The urgent need to accelerate synthetic data privacy frameworks for medical research.

Journal: The Lancet. Digital health
PMID:

Abstract

Synthetic data, generated through artificial intelligence technologies such as generative adversarial networks and latent diffusion models, maintain aggregate patterns and relationships present in the real data the technologies were trained on without exposing individual identities, thereby mitigating re-identification risks. This approach has been gaining traction in biomedical research because of its ability to preserve privacy and enable dataset sharing between organisations. Although the use of synthetic data has become widespread in other domains, such as finance and high-energy physics, use in medical research raises novel issues. The use of synthetic data as a method of preserving the privacy of data used to train models requires that the data are high fidelity with the original data to preserve utility, but must be sufficiently different as to protect against adversarial or accidental re-identification. There is a need for the development of standards for synthetic data generation and consensus standards for its evaluation.

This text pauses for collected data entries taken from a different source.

/-! ### The Serial Link -/

/-- A break starts a link sync: the partial frame and the intake are discarded, the framer ignores the line, RTS
is asserted, LINK_SYNC is raised; nothing outside the link changes. Until the line rises nothing more happens: a further
BREAK, every byte, and every host command, whatever it carries, change nothing (R180; that a command's row stands for
the arrival of its whole frame is notes/assumptions/8.md). -/
def Obligations.BreakStartsALinkSync : Prop :=
  (∀ s : State, s.running = true → s.link.ignoring = false →
    exec .lineBreak s = .next { s with
      link := Link.notify
        { s.link with framer := .hunt, gapUs := 0, held := false, ignoring := true, intake := [] }
        .linkSync s.clock.ms }) ∧
  (∀ s : State, s.Steady → s.link.ignoring = true → exec .lineBreak s = .next s) ∧
  (∀ (s : State) (b : Byte) (tail : TailBits), s.Steady → s.link.ignoring = true →
    exec (.byteReceived b tail) s = .next s) ∧
  (∀ (s : State) (i : Instr) (f : Frame), s.Steady → s.link.ignoring = true → frameOf i = some f →
    exec i s = .next s) ∧
  (∀ s t : State, s.running = true → s.link.ignoring = false → exec .lineBreak s = .next t → t.rts = true)

/-- The line rising again ends the ignoring after a break, and settles a held framing error by the BYTE rule. -/
def Obligations.LineRiseSettlesTheLine : Prop :=
  ∀ s : State, s.Steady →
    exec .receiveLineRise s = .next (
      if s.link.ignoring = true then { s with link := { s.link with ignoring := false } }
      else if s.link.held = true then
        if s.link.framer = .hunt then { s with link := { s.link with held := false } }
        else { s with
          link := Link.notify { s.link with held := false, framer := .hunt, gapUs := 0 } (.linkError .byte)
            s.clock.ms }
      else s)

/-- A byte received in time, in each state of the framer. `good` are the parity and stop bits of a byte as R176 lays
it out: with the parity bit the number of ones is even, and the stop bit is high; `bad` has the wrong parity bit. -/
def Obligations.FramerTakesBytes : Prop :=
  ∀ (s : State) (b : Byte) (p : Bool), s.Steady → s.link.ignoring = false → s.link.held = false →
    s.link.gapUs ≤ 1011 →
    let ones := ((List.range 8).filter fun i => b.getLsbD i).length
    let good : TailBits := ⟨decide (ones % 2 = 1), true⟩
    let bad : TailBits := ⟨decide (ones % 2 = 0), true⟩
    (s.link.framer = .hunt →
      exec (.byteReceived b good) s =
        .next (if b = 0xA5#8 then { s with link := { s.link with framer := .length, gapUs := 0 } } else s)) ∧
    (s.link.framer = .length →
      exec (.byteReceived b good) s =
        .next (if b.toNat ≤ 60 then { s with link := { s.link with framer := .body b.toNat [], gapUs := 0 } }
          else { s with
            link := Link.notify { s.link with framer := .hunt, gapUs := 0 } (.linkError .length) s.clock.ms })) ∧
    (∀ len got, s.link.framer = .body len got →
      exec (.byteReceived b good) s = .next { s with link := { s.link with
        framer := if got.length = len then .check len (got ++ [b]) else .body len (got ++ [b])
        gapUs := 0 } }) ∧
    (∀ len got, s.link.framer = .check len got →
      byteSum (BitVec.ofNat 8 len :: got ++ [b]) ≠ 0#8 →
      exec (.byteReceived b good) s = .next { s with
        link := Link.notify { s.link with framer := .hunt, gapUs := 0 } (.linkError .check) s.clock.ms }) ∧
    (∀ len type payload, s.link.framer = .check len (type :: payload) →
      byteSum (BitVec.ofNat 8 len :: (type :: payload) ++ [b]) = 0#8 →
      (s.link.slot.isSome = true ∨ s.link.resetAwait = true) →
      exec (.byteReceived b good) s = .next { s with
        link :=
          if s.link.intake.length < 4 then
            { s.link with framer := .hunt, gapUs := 0, intake := s.link.intake ++ [⟨type, payload⟩] }
          else Link.notify { s.link with framer := .hunt, gapUs := 0 } (.linkError .overrun) s.clock.ms }) ∧
    (exec (.byteReceived b bad) s =
      .next (if s.link.framer = .hunt then s
        else { s with
          link := Link.notify { s.link with framer := .hunt, gapUs := 0 } (.linkError .byte) s.clock.ms })) ∧
    (exec (.byteReceived b ⟨p, false⟩) s = .next { s with link := { s.link with held := true } })

/-- The GAP timer's expiry discards the frame under way; it is due after more than 1 ms without a byte inside a
frame, and otherwise nothing changes (notes/assumptions/4.md). -/
def Obligations.FrameGapDiscardsTheFrame : Prop :=
  ∀ s : State, s.Steady →
    exec .frameGapExpiry s = .next (
      if s.link.framer ≠ .hunt ∧ 1000 < s.link.gapUs then
        { s with link := Link.notify { s.link with framer := .hunt, gapUs := 0 } (.linkError .gap) s.clock.ms }
      else s)

/-- Every host command whose counts agree is read back from its frame, with every operand. -/
def Obligations.ParseReadsBackEveryCommand : Prop :=
  ∀ (i : Instr) (f : Frame), frameOf i = some f → lengthsOk i = true → parseFrame f = .ok i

As synthetic data applications expand, ongoing legal and ethical evaluations are crucial to ensure that they remain a secure and effective tool for advancing medical research without compromising individual privacy.

Authors

  • Anmol Arora
    School of Clinical Medicine, University of Cambridge, Cambridge, UK.
  • Siegfried Karl Wagner
    NIHR Biomedical Research Centre, Moorfields Eye Hospital NHS Foundation Trust, London, UK; Institute of Ophthalmology, University College London, London, UK.
  • Robin Carpenter
    King's College London, London, UK.
  • Rajesh Jena
    Health Intelligence, Microsoft Research, Cambridge, United Kingdom.
  • Pearse A Keane
    National Institute for Health Research Biomedical Research Centre for Ophthalmology, Moorfields Eye Hospital NHS Foundation Trust and UCL Institute of Ophthalmology, London, UK.